▶ Exercise
The following data has a line with "Kbig = [[2^31-1,1],[-2^31,1]]. -/" and a line with "in flight. -/". Write out exactly those lines and all the lines between them.
------------------------------------------------
-- ==== Sys2Proof/WellFormed.lean ====
section
/-! DEFINITION. Well-formed commands and legal command words (30_encoding.md R72 to R75). The checks on
host-script lines stand with the script notation in Machine/Script.lean. -/

namespace Sys2Proof

/-- A command has no operand field that could be out of range (R72), so every command is well-formed. The
ill-formed inputs of this hardware are words, not commands: `legalWord`. -/
def Instr.wellFormed (i : Instr) : Bool :=
  match i with
  | .nop | .det | .modinv | .adj | .inv | .check | .enc | .dec => true

/-- The OP values the table of R73 defines. -/
def definedOps : List Nat := [0x00, 0x01, 0x02, 0x03, 0x04, 0x05, 0x10, 0x11]

/-- A legal command word: RSV, bits [31:8], is 0 (R74) and OP, bits [7:0], is defined (R75). -/
def legalWord (w : Word) : Bool :=
  w.toNat / 256 == 0 && definedOps.contains (w.toNat % 256)

end Sys2Proof
end

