-- ==== Sys2Proof/Tests/Slice0.lean ====
section
/-! SUPPORT. Tests of the model. Expected values come from spec/95_test_vectors.md (the section stands beside each) and
from the encodings and reset tables of the spec. The witnesses of the statements are in Tests/Witnesses.lean. -/

namespace Sys2Proof.Tests

set_option Elab.async false

open Sys2Proof.Machine Sys2Proof.Claims

/-! ### Small states -/

/-- The reset registers with a 2×2 key. -/
def key2 (a b c d : Word) : Regs :=
  { Regs.reset with krows := 2, kcols := 2, key := ⟨⟨a, b, 0, 0⟩, ⟨c, d, 0, 0⟩, ⟨0, 0, 0, 0⟩, ⟨0, 0, 0, 0⟩⟩ }

/-- K2 = [[3,3],[2,5]]. -/
def k2 : Regs := key2 3 3 2 5

/-- Kneg = [[-1,2],[3,-5]]. -/
def kneg : Regs := key2 0xFFFFFFFF 2 3 0xFFFFFFFB

/-- Kbig = [[2^31-1,1],[-2^31,1]]. -/
def kbig : Regs := key2 0x7FFFFFFF 1 0x80000000 1

/-- Ksing = [[2,4],[1,2]]. -/
def ksing : Regs := key2 2 4 1 2

/-- K3 = [[6,24,1],[13,16,10],[20,17,15]]. -/
def k3 : Regs :=
  { Regs.reset with krows := 3, kcols := 3, key := ⟨⟨6, 24, 1, 0⟩, ⟨13, 16, 10, 0⟩, ⟨20, 17, 15, 0⟩, ⟨0, 0, 0, 0⟩⟩ }

/-- K4b = [[2,0,1,3],[1,1,0,2],[0,3,1,1],[1,0,2,1]]. -/
def k4b : Regs :=
  { Regs.reset with krows := 4, kcols := 4, key := ⟨⟨2, 0, 1, 3⟩, ⟨1, 1, 0, 2⟩, ⟨0, 3, 1, 1⟩, ⟨1, 0, 2, 1⟩⟩ }

/-- VIN = (a, b, c, d). -/
def vec (r : Regs) (a b c d : Word) : Regs := { r with vin := ⟨a, b, c, d⟩ }

/-- A machine with these registers, nothing scheduled and an empty script. -/
def st (r : Regs) : State := { State.reset with regs := r }

/-- A machine with these registers and the command `w` in flight. -/
def inFlight (r : Regs) (w : Word) : State := st (r.accept w)

/-- The registers after a step, the reset ones if it stops. -/
def after (o : Host.Outcome State Fault Refusal) : Regs :=
  match o with
  | .next t => t.regs
  | .fault _ | .refused _ => Regs.reset

/-- A step went on to a state of which `p` holds. -/
def goesTo (o : Host.Outcome State Fault Refusal) (p : State → Bool) : Bool :=
  match o with
  | .next t => p t
  | .fault _ | .refused _ => false

/-! ### Decoding: words written out from 30_encoding.md R71, R73 -/

theorem test_decode_nop : decode 0b00000000000000000000000000000000#32 = .ok .nop := by decide
theorem test_decode_det : decode 0b00000000000000000000000000000001#32 = .ok .det := by decide
theorem test_decode_modinv : decode 0b00000000000000000000000000000010#32 = .ok .modinv := by decide
theorem test_decode_adj : decode 0b00000000000000000000000000000011#32 = .ok .adj := by decide
theorem test_decode_inv : decode 0b00000000000000000000000000000100#32 = .ok .inv := by decide
theorem test_decode_check : decode 0b00000000000000000000000000000101#32 = .ok .check := by decide
theorem test_decode_enc : decode 0b00000000000000000000000000010000#32 = .ok .enc := by decide
theorem test_decode_dec : decode 0b00000000000000000000000000010001#32 = .ok .dec := by decide

/-- L2.6: undefined OP values and a nonzero RSV. -/
theorem test_decode_illegal :
    [0x06, 0x0F, 0x12, 0xFF].map decode = List.replicate 4 (.error .undefinedOp) ∧
    [0x100, 0x80000001, 0x101].map decode = List.replicate 3 (.error .reservedBits) := by decide

/-! ### Well-formedness: each check refuses an ill-formed term -/

theorem test_legalWord_refuses_reserved_bits : legalWord 0x00000100 = false := by decide
theorem test_legalWord_refuses_undefined_op : legalWord 0x00000006 = false := by decide
theorem test_script_refuses_wide_constant : (ScriptLine.wr .scalarIn 0x100000000).wellFormed = false := by decide
theorem test_script_refuses_short_key : (ScriptLine.ldKey 2 [3, 3, 2]).wellFormed = false := by decide
theorem test_script_refuses_big_key : (ScriptLine.ldKey 5 (List.replicate 25 0)).wellFormed = false := by decide
theorem test_script_refuses_long_vector : (ScriptLine.ldVec [0, 1, 2, 3, 4]).wellFormed = false := by decide

/-! ### The commands -/

/-- L2.8: NOP clears an old ERRCODE and OVR stays. -/
theorem test_nop : (after (exec .nop (st { Regs.reset with errcode := .notInvertible, ovr := true }))).statusWord
    = 0x00000012 := by decide

/-- L2.3: Kbig's determinant is 2^32 - 1, exact; a wrapping product would give 25. -/
theorem test_det_exact : (after (exec .det (st kbig))).det = 21 := by decide +kernel

/-- L2.3: K4b. -/
theorem test_det_four : (after (exec .det (st k4b))).det = 25 := by decide +kernel

/-- L2.2: a = -17. -/
theorem test_modinv_negative :
    (after (exec .modinv (st { Regs.reset with scalarIn := 0xFFFFFFEF }))).scalarOut = 3 := by decide +kernel

/-- L2.2: a = 26 fails and keeps SCALAR_OUT. -/
theorem test_modinv_not_invertible :
    goesTo (exec .modinv (st { Regs.reset with scalarIn := 26, scalarOut := 3 }))
      (fun t => t.regs.scalarOut == 3 && t.regs.statusWord == 0x00000406) = true := by decide +kernel

/-- L2.3: K2 mod 26, zero outside 2×2. -/
theorem test_adj_two : (after (exec .adj (st { k2 with adj := ⟨⟨9, 9, 9, 9⟩, ⟨9, 9, 9, 9⟩, ⟨9, 9, 9, 9⟩, ⟨9, 9, 9, 9⟩⟩ }))).adj
    = ⟨⟨5, 23, 0, 0⟩, ⟨24, 3, 0, 0⟩, ⟨0, 0, 0, 0⟩, ⟨0, 0, 0, 0⟩⟩ := by decide +kernel

/-- L2.3: K3, where the transpose shows. -/
theorem test_adj_three : (after (exec .adj (st k3))).adj
    = ⟨⟨18, 21, 16, 0⟩, ⟨5, 18, 5, 0⟩, ⟨5, 14, 18, 0⟩, ⟨0, 0, 0, 0⟩⟩ := by decide +kernel

/-- L2.3: K4b. -/
theorem test_inv_four : (after (exec .inv (st k4b))).inv
    = ⟨⟨15, 15, 21, 8⟩, ⟨23, 4, 25, 2⟩, ⟨2, 23, 1, 25⟩, ⟨7, 17, 3, 21⟩⟩ := by decide +kernel

/-- L2.6: INV of a singular key reports 4, never 5. -/
theorem test_inv_singular : (after (exec .inv (st ksing))).statusWord = 0x00000406 := by decide +kernel

/-- L2.4. -/
theorem test_check_invertible : (after (exec .check (st kbig))).statusWord = 0x0000000A := by decide +kernel

/-- L2.4: a non-square key is no error. -/
theorem test_check_nonsquare :
    (after (exec .check (st { k2 with krows := 2, kcols := 3, invertible := true }))).statusWord = 0x00000002 := by
  decide +kernel

/-- L2.5: K4b, MATH gives MAAF. -/
theorem test_enc_math : (after (exec .enc (st (vec k4b 12 0 19 7)))).vout = ⟨12, 0, 0, 5⟩ := by decide +kernel

/-- L2.6: the key error comes before the input error. -/
theorem test_enc_key_before_input : (after (exec .enc (st (vec ksing 30 0 0 0)))).statusWord = 0x00000506 := by
  decide +kernel

/-- L2.5: Kneg, AZ gives YZ; entries at or above n are not checked. -/
theorem test_dec_negative : (after (exec .dec (st (vec kneg 0 25 99 99)))).vout = ⟨24, 25, 0, 0⟩ := by decide +kernel

/-- L2.6: VIN is read unsigned. -/
theorem test_dec_invalid_input : (after (exec .dec (st (vec k2 0 0xFFFFFFFF 0 0)))).statusWord = 0x00000606 := by
  decide +kernel

/-! ### The window, the lifecycle and the host's script -/

/-- L2.7: CTRL stores its fields only. -/
theorem test_ctrl_readback :
    (access (access Regs.reset (.write 0x008 4 0xFFFFFFFF)).2 (.read 0x008 4)).1 = .data 0x00000177 := by decide

/-- L2.7: W1C bits one by one. -/
theorem test_status_w1c :
    (access { Regs.reset with done := true, ovr := true } (.write 0x00C 4 0x2)).2.statusWord = 0x10 ∧
    (access { Regs.reset with done := true, ovr := true } (.write 0x00C 4 0x10)).2.statusWord = 0x02 := by decide

/-- L2.7: reserved, misaligned, narrow and out-of-window accesses. -/
theorem test_bus_errors :
    [(0x020, 4), (0x03C, 4), (0x120, 4), (0x1FC, 4), (0x200, 4), (0x042, 4), (0x040, 2), (0x00D, 1), (0x010, 1)].all
      (fun p => access k2 (.write p.1 p.2 1) == (.busError p.1, k2)) = true := by decide

/-- 30_encoding.md R81: KEY12 is at 0x058; R83: `RD VOUT1 == 8` is (R, 0x114, 8). -/
theorem test_offsets : (Reg.key 1 2).off = 0x058 ∧
    (ScriptLine.rdEq (.vout 1) 8).expand.map HostOp.encoded = [some (.read 0x114 (some 8))] := by decide

/-- R55: byte 1 of ID, 0x48434531, in little-endian lanes. -/
theorem test_byte_lanes : byteAt Regs.reset 1 = some 0x45 ∧ byteAt Regs.reset 0x021 = none := by decide

/-- L2.8: the second CMD write is dropped and sets OVR. -/
theorem test_overrun :
    (access (k2.accept 1) (.write 0x010 4 4)).2.statusWord = 0x00000011 := by decide

/-- L3, P4 schedule B, lines 1 to 9, every assertion of the script holding. -/
def p4 : List ScriptLine :=
  [.wr .ctrl 0x100, .wr .scalarIn (-17), .cmd .modinv, .wr .scalarIn 5, .rdEq .status 0x11, .rdEq .status 0x12,
   .rdEq .scalarOut 3, .rdEq .scalarIn 0xFFFFFFEF]

/-- The end of P4's line 9: IRQ is 1, no assertion failed, the script is done. -/
theorem test_program_four :
    goesTo (core.run 9 { State.reset with
        script := expandScript p4, schedule := List.replicate 5 .host ++ [.unit] ++ List.replicate 3 .host })
      (fun t => t.regs.irq && !t.failed && t.script.isEmpty) = true := by decide +kernel

/-- L3, P1 lines 1 to 10 with WAIT, nothing scheduled. -/
def p1 : List ScriptLine :=
  [.ldKey 2 [3, 3, 2, 5], .cmd .check, .wait, .rdEq .status 0xA, .ldVec [7, 4], .cmd .enc, .wait, .rdEq .status 0xA,
   .rdEq (.vout 0) 7, .rdEq (.vout 1) 8]

/-- The ciphertext "HI". -/
theorem test_program_one :
    goesTo (core.run 17 { State.reset with script := expandScript p1 })
      (fun t => !t.failed && t.script.isEmpty) = true := by decide +kernel

/-- The host's two questions of a command word: the decoder gives the row's command, and the next step runs it. -/
theorem test_fetch_word : decodeTableWord 32 1 = some .det ∧
    goesTo (step (State.reset.withFetchWord 32 1)) (fun t => t.regs.statusWord == 0x00000206) = true := by
  decide +kernel

end Sys2Proof.Tests
end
------------------------------------------------
▶ Answer to the exercise
/-- Kbig = [[2^31-1,1],[-2^31,1]]. -/
def kbig : Regs := key2 0x7FFFFFFF 1 0x80000000 1

/-- Ksing = [[2,4],[1,2]]. -/
def ksing : Regs := key2 2 4 1 2

/-- K3 = [[6,24,1],[13,16,10],[20,17,15]]. -/
def k3 : Regs :=
  { Regs.reset with krows := 3, kcols := 3, key := ⟨⟨6, 24, 1, 0⟩, ⟨13, 16, 10, 0⟩, ⟨20, 17, 15, 0⟩, ⟨0, 0, 0, 0⟩⟩ }

/-- K4b = [[2,0,1,3],[1,1,0,2],[0,3,1,1],[1,0,2,1]]. -/
def k4b : Regs :=
  { Regs.reset with krows := 4, kcols := 4, key := ⟨⟨2, 0, 1, 3⟩, ⟨1, 1, 0, 2⟩, ⟨0, 3, 1, 1⟩, ⟨1, 0, 2, 1⟩⟩ }

/-- VIN = (a, b, c, d). -/
def vec (r : Regs) (a b c d : Word) : Regs := { r with vin := ⟨a, b, c, d⟩ }

/-- A machine with these registers, nothing scheduled and an empty script. -/
def st (r : Regs) : State := { State.reset with regs := r }

/-- A machine with these registers and the command `w` in flight. -/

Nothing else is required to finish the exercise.